The Air-Walker (Gabriel Lan) (also known as Gabriel the Air-Walker) is a fictional character appearing in American comic books published by Marvel Comics.

Publication history
Created by Stan Lee and John Buscema, Air-Walker first appeared (in android form) in Fantastic Four #120 (March 1972). The character later appeared in Fantastic Four #211 (Oct. 1979), Captain America #249 (Sept. 1980), Dazzler #10 (Dec. 1981) and Silver Surfer vol. 3 #41 (Sept. 1990).
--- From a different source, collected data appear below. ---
-- ==== Sys2Proof/Laws/PerLane.lean ====
section
/-! SUPPORT. Words that write registers lane by lane: what the fold over the lanes of Act leaves, and that such a word, where it is
ready, gives its results (`Gives`). -/
namespace Sys2Proof.Machine

/-- What f does to a group at one lane is what the result r says, and nothing else. -/
structure LaneEff (f : Grp → Nat → Grp) (r : Nat → Lane → LaneResult) : Prop where
  rest : ∀ g l, f g l = g.put (f g l).v (f g l).lanes
  lane : ∀ g l j, (f g l).lane j = if j = l then (r l (g.lane l)).into (g.lane l) else g.lane j
  reg : ∀ g l j, Bank.get 0 (f g l).v j =
    (r l (g.lane l)).regs.foldl (fun v x => if j = g.vkey x.1 l then x.2 else v) (Bank.get 0 g.v j)

theorem foldl_miss {α : Type} (xs : List (Nat × α)) (p : Nat → Prop) [DecidablePred p] (v : α) (h : ∀ x ∈ xs, ¬ p x.1) :
    xs.foldl (fun v x => if p x.1 then x.2 else v) v = v := by
  induction xs generalizing v with
  | nil => rfl
  | cons x r ih =>
    rw [List.foldl_cons, if_neg (h x (List.mem_cons_self ..))]
    exact ih v (fun y hy => h y (List.mem_cons_of_mem _ hy))

theorem foldl_same {α : Type} (xs : List (Nat × α)) (p q : Nat → Prop) [DecidablePred p] [DecidablePred q] (v : α)
    (h : ∀ x ∈ xs, p x.1 ↔ q x.1) :
    xs.foldl (fun v x => if p x.1 then x.2 else v) v = xs.foldl (fun v x => if q x.1 then x.2 else v) v := by
  induction xs generalizing v with
  | nil => rfl
  | cons x r ih =>
    rw [List.foldl_cons, List.foldl_cons]
    have : (if p x.1 then x.2 else v) = (if q x.1 then x.2 else v) := by
      simp only [h x (List.mem_cons_self ..)]
    rw [this]
    exact ih _ (fun y hy => h y (List.mem_cons_of_mem _ hy))

theorem LaneEff.vkey {f : Grp → Nat → Grp} {r : Nat → Lane → LaneResult} (h : LaneEff f r) (g : Grp) (l n l' : Nat) :
    (f g l).vkey n l' = g.vkey n l' := by rw [h.rest]; rfl

/-- The fold over a list of lanes without repeats. -/
theorem LaneEff.fold {f : Grp → Nat → Grp} {r : Nat → Lane → LaneResult} (h : LaneEff f r) (ls : List Nat) (hn : ls.Nodup)
    (hlt : ∀ l ∈ ls, l < 32) (g : Grp) :
    ls.foldl f g = g.put (ls.foldl f g).v (ls.foldl f g).lanes ∧
    (∀ j, (ls.foldl f g).lane j = if j ∈ ls then (r j (g.lane j)).into (g.lane j) else g.lane j) ∧
    (∀ l ∈ ls, ∀ n, (ls.foldl f g).rv n l = (r l (g.lane l)).reads (fun n => g.rv n l) n) ∧
    (∀ j, (∀ l ∈ ls, ∀ x ∈ (r l (g.lane l)).regs, j ≠ g.vkey x.1 l) →
      Bank.get 0 (ls.foldl f g).v j = Bank.get 0 g.v j) := by
  induction ls generalizing g with
  | nil => exact ⟨rfl, by simp, by simp, by simp⟩
  | cons a t ih =>
    obtain ⟨ha, ht⟩ := List.nodup_cons.mp hn
    have hlt' : ∀ l ∈ t, l < 32 := fun l hl => hlt l (List.mem_cons_of_mem _ hl)
    have ha32 : a < 32 := hlt a (List.mem_cons_self ..)
    obtain ⟨i1, i2, i3, i4⟩ := ih ht hlt' (f g a)
    rw [List.foldl_cons]
    have hlane : ∀ l ∈ t, (f g a).lane l = g.lane l := by
      intro l hl
      rw [h.lane, if_neg]
      rintro rfl
      exact ha hl
    refine ⟨?_, ?_, ?_, ?_⟩
    · exact Grp.put_trans i1 (h.rest g a)
    · intro j
      rw [i2]
      by_cases hj : j ∈ t
      · simp [hj, hlane j hj]
      · by_cases hja : j = a
        · subst hja; simp [ha, h.lane]
        · simp [hj, hja, h.lane]
    · intro l hl n
      rcases List.mem_cons.mp hl with rfl | hl'
      · -- lane l itself was written first; the others do not touch its registers
        have hkeep := i4 (g.vkey n l) (by
          intro l' hl' x hx
          rw [h.vkey]
          intro e
          have := (Grp.vkey_inj g e ha32 (hlt' l' hl')).2
          subst this
          exact ha hl')
        have e1 : (t.foldl f (f g l)).rv n l = Bank.get 0 (t.foldl f (f g l)).v (g.vkey n l) := by
          unfold Grp.rv
          rw [Grp.vkey_of i1, h.vkey]
        rw [e1, hkeep, h.reg]
        unfold LaneResult.reads
        exact foldl_same _ (fun x => g.vkey n l = g.vkey x l) (fun x => x = n) _ (fun x _ =>
          ⟨fun e => (Grp.vkey_inj g e ha32 ha32).1.symm, fun e => by rw [e]⟩)
      · rw [i3 l hl' n, hlane l hl']
        have : (fun n => (f g a).rv n l) = (fun n => g.rv n l) := by
          funext m
          unfold Grp.rv
          rw [h.vkey, h.reg]
          apply foldl_miss _ (fun x => g.vkey m l = g.vkey x a)
          intro x _ e
          have := (Grp.vkey_inj g e (hlt' l hl') ha32).2
          subst this
          exact ha hl'
        rw [this]
    · intro j hj
      rw [i4 j, h.reg]
      · apply foldl_miss _ (fun x => j = g.vkey x a)
        intro x hx e
        exact hj a (List.mem_cons_self ..) x hx e
      · intro l hl x hx
        rw [hlane l hl] at hx
        rw [h.vkey]
        exact hj l (List.mem_cons_of_mem _ hl) x hx

/-- A ready word that writes registers lane by lane gives its results. -/
theorem yields_perLane (i : Instr) (s : State) (m : View → State → Meaning) (f : Grp → Nat → Grp) (r : Nat → Lane → LaneResult)
    (he : exec i s = issue i s m) (h : ready i s = true)
    (hm : m (viewOf i s) (enter i s) = perLane (viewOf i s) f) (hf : LaneEff f r)
    (hr : ∀ l, ∀ x ∈ (r l ((s.grp s.key).lane l)).regs, x.1 < 64) :
    yields i s (fun l => r l ((s.grp s.key).lane l)) := by
  have hi := issue_ready i s m h (by rw [hm]; rfl)
  refine ⟨_, he.trans hi, ?_⟩
  rw [hm]
  obtain ⟨f1, f2, f3, f4⟩ := hf.fold (acting i s) (lanesOf_nodup _) (fun l hl => inMask_lt ((mem_lanesOf _ _).mp hl)) (viewOf i s).g
  generalize hG : (acting i s).foldl f (viewOf i s).g = G at f1 f2 f3 f4
  have hstate : leave i s ((perLane (viewOf i s) f).eff (viewOf i s).act (enter i s)) =
      ((enter i s).modGrp s.key (fun g => (acting i s).foldl f g)).modGrp s.key
        (fun g => (movers i s).foldl (fun g l => g.modLane l (after i s)) g) := rfl
  rw [hstate]
  have hent : (enter i s).grp s.key = (viewOf i s).g := State.grp_setGrp s s.key (viewOf i s).g
  have hgrp : (((enter i s).modGrp s.key (fun g => (acting i s).foldl f g)).modGrp s.key
        (fun g => (movers i s).foldl (fun g l => g.modLane l (after i s)) g)).grp s.key =
      (movers i s).foldl (fun g l => g.modLane l (after i s)) G := by
    rw [State.grp_modGrp, State.grp_modGrp, hent, hG]
  have hrest := Grp.foldl_modLane_rest (movers i s) (fun _ => after i s) G
  have hlane := Grp.lane_foldl_modLane (movers i s) (movers_nodup i s) (fun _ => after i s) G
  generalize (movers i s).foldl (fun g l => g.modLane l (after i s)) G = F at hgrp hrest hlane
  have hv : F.v = G.v := by rw [hrest]; rfl
  have hkey : ∀ n l, F.vkey n l = (s.grp s.key).vkey n l := fun n l =>
    (Grp.vkey_of hrest n l).trans ((Grp.vkey_of f1 n l).trans (viewOf_vkey i s n l))
  have hput : enter i s = s.put (enter i s).grps := rfl
  constructor
  · exact State.modGrp_put (State.modGrp_put hput _ _) _ _
  · intro k hk
    rw [State.grp_modGrp_other _ _ hk, State.grp_modGrp_other _ _ hk]
    exact State.grp_setGrp_other s _ hk
  · rw [hgrp]
    exact (Grp.put_trans hrest f1).trans (by rw [hv])
  · intro l hl
    have hm' : l ∈ movers i s := (mem_movers i s l).mpr (act_sub i s hl)
    have ha : l ∈ acting i s := (mem_lanesOf _ _).mpr hl
    rw [hgrp, hlane, if_pos hm', f2, if_pos ha, viewOf_lane]
    refine ⟨rfl, fun n _ => ?_⟩
    have := f3 l ha n
    rw [viewOf_lane] at this
    simp only [viewOf_rv] at this
    rw [← this]
    unfold Grp.rv
    rw [hkey, hv, Grp.vkey_of f1, viewOf_vkey]
  · intro l hl hna
    have hm' : l ∈ movers i s := (mem_movers i s l).mpr hl
    have ha : l ∉ acting i s := fun hc => by
      have := (mem_lanesOf _ _).mp hc
      simp [this] at hna
    rw [hgrp, hlane, if_pos hm', f2, if_neg ha, viewOf_lane]
  · intro l hl
    have hm' : l ∉ movers i s := fun hc => by
      have := (mem_movers i s l).mp hc
      simp [this] at hl
    have ha : l ∉ acting i s := fun hc => hm' (List.mem_append_left _ hc)
    rw [hgrp, hlane, if_neg hm', f2, if_neg ha, viewOf_lane]
  · intro j hj
    rw [hgrp, hv, f4, viewOf_v]
    intro l hl x hx
    rw [viewOf_lane] at hx
    rw [viewOf_vkey]
    exact hj l x.1 ((mem_lanesOf _ _).mp hl) (hr l x hx)

end Sys2Proof.Machine
end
Fictional character biography
Gabriel Lan is a member of the Xandarian Nova Corps and the captain of the diplomatic and exploratory spaceship Way-Opener. Returning from a mission in space, the Way-Opener was confronted by the vessel of the cosmic entity Galactus, who abducts Lan and offers to transform him into a herald, in a similar fashion to the Silver Surfer.
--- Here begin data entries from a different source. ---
theorem sshr (u : Bool) (d a b : BitVec 5) (p : BitVec 3) : Statement (.sshr u d a b p) :=
  of_word _ _ rfl rfl ((major22 ..).trans (by
    unfold decodeMajor22
    simp (disch := decide) only [Bits.extract_high, Bits.extract_low, Bits.extract_all, Nat.reduceSub, BitVec.toNat_ofNat, Nat.reduceMod,
      Nat.reducePow]
    try rfl))

theorem scmp (u : Bool) (c q : BitVec 3) (a b : BitVec 5) (p : BitVec 3) : Statement (.scmp u c q a b p) :=
  of_word _ _ rfl rfl ((major22 ..).trans (by
    rcases octet_cases c with rfl | rfl | rfl | rfl | rfl | rfl | rfl | rfl <;>
    unfold decodeMajor22 <;>
    simp (disch := decide) only [Bits.extract_high, Bits.extract_low, Bits.extract_all, Nat.reduceSub] <;>
    rfl))

theorem saddi (u : Bool) (d a : BitVec 5) (i : BitVec 7) (p : BitVec 3) : Statement (.saddi u d a i p) :=
  of_word _ _ rfl rfl ((major23 ..).trans (by
    unfold decodeMajor23
    simp (disch := decide) only [Bits.extract_high, Bits.extract_low, Bits.extract_all, Nat.reduceSub, BitVec.toNat_ofNat, Nat.reduceMod,
      Nat.reducePow]
    try rfl))

theorem ld (u : Bool) (s : BitVec 3) (d a : BitVec 6) (o : BitVec 7) (p : BitVec 3) : Statement (.ld u s d a o p) :=
  of_word _ _ rfl rfl ((major24 ..).trans rfl)

theorem st (u : Bool) (s : BitVec 3) (d a : BitVec 6) (o : BitVec 7) (p : BitVec 3) : Statement (.st u s d a o p) :=
  of_word _ _ rfl rfl ((major25 ..).trans rfl)

theorem lda (u : Bool) (s : BitVec 3) (d a : BitVec 6) (z : BitVec 1) (o : BitVec 6) (p : BitVec 3) : Statement (.lda u s d a z o p) :=
  of_word _ _ rfl rfl ((major26 ..).trans (by
    unfold decodeMajor26
    simp (disch := decide) only [Bits.extract_high, Bits.extract_low, Bits.extract_all, Nat.reduceSub, BitVec.toNat_ofNat, Nat.reduceMod,
      Nat.reducePow]
    try rfl))

theorem stl (u : Bool) (s : BitVec 3) (d a : BitVec 6) (z : BitVec 1) (o : BitVec 6) (p : BitVec 3) : Statement (.stl u s d a z o p) :=
  of_word _ _ rfl rfl ((major27 ..).trans (by
    unfold decodeMajor27
    simp (disch := decide) only [Bits.extract_high, Bits.extract_low, Bits.extract_all, Nat.reduceSub, BitVec.toNat_ofNat, Nat.reduceMod,
      Nat.reducePow]
    try rfl))

theorem atomTeam (u : Bool) (f : BitVec 4) (d : BitVec 6) (a : BitVec 5) (w : BitVec 1) (b : BitVec 6) (p : BitVec 3) : Statement (.atomTeam u f d a w b p) :=
  of_word _ _ rfl rfl ((major28 ..).trans (by
    unfold decodeMajor28
    simp (disch := decide) only [Bits.extract_high, Bits.extract_low, Bits.extract_all, Nat.reduceSub, BitVec.toNat_ofNat, Nat.reduceMod,
      Nat.reducePow]
    try rfl))

theorem atomCluster (u : Bool) (f : BitVec 4) (d : BitVec 6) (a : BitVec 5) (w : BitVec 1) (b : BitVec 6) (p : BitVec 3) : Statement (.atomCluster u f d a w b p) :=
  of_word _ _ rfl rfl ((major29 ..).trans (by
    unfold decodeMajor29
    simp (disch := decide) only [Bits.extract_high, Bits.extract_low, Bits.extract_all, Nat.reduceSub, BitVec.toNat_ofNat, Nat.reduceMod,
      Nat.reducePow]
    try rfl))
A willing Lan accepts and becomes the Air-Walker. Pyreus Kril, the Way-Opener's first officer and Lan's friend, becomes obsessed with finding Galactus after the abduction. Lan becomes devoted to Galactus, and the closest thing Galactus has had to a true friend. On one journey to seek a planet for sustenance for Galactus, he battles the alien race the Ovoids, who kill Lan, but not before Galactus retrieves and transfers the last spark of Lan's soul to an android body.

Dissatisfied with the android, which lacked Lan's personality, Galactus sends it to Earth to re-enlist the Silver Surfer as his Herald. The Air-Walker encounters the Fantastic Four, and is then defeated by the Surfer, who guesses at the android's true nature. Mister Fantastic reprograms Galactus' ship to take him to the Negative Zone, where he will apparently have an abundance of worlds to consume. The remnants of the Air-Walker are found by the villain Machinesmith.

The android eventually repairs itself and reactivates. Believing itself to be the original Gabriel Lan, the Air-Walker attempts to find the Surfer, but encounters the Thunder God, Thor. The Air-Walker's ability to wield Thor's hammer Mjolnir reveals its non-human nature, and Thor destroys the android. Another of Galactus' former Heralds, Firelord, learns of the battle and confronts Thor. Firelord reveals that he was once Pyreus Kril, and eventually located Galactus' vessel and confronted the entity. Galactus agreed to reveal Lan's fate on the condition that  Pyreus serve him as his latest Herald. Firelord then returns to space with the remains of the android.

Firelord and the Surfer eventually revive the android to aid in a battle against Galactus' most ruthless Herald, Morg, who completely destroys the Air-Walker. A version of the Air-Walker and Firelord aid young superhero team the New Warriors against a threat from the planet Xandar.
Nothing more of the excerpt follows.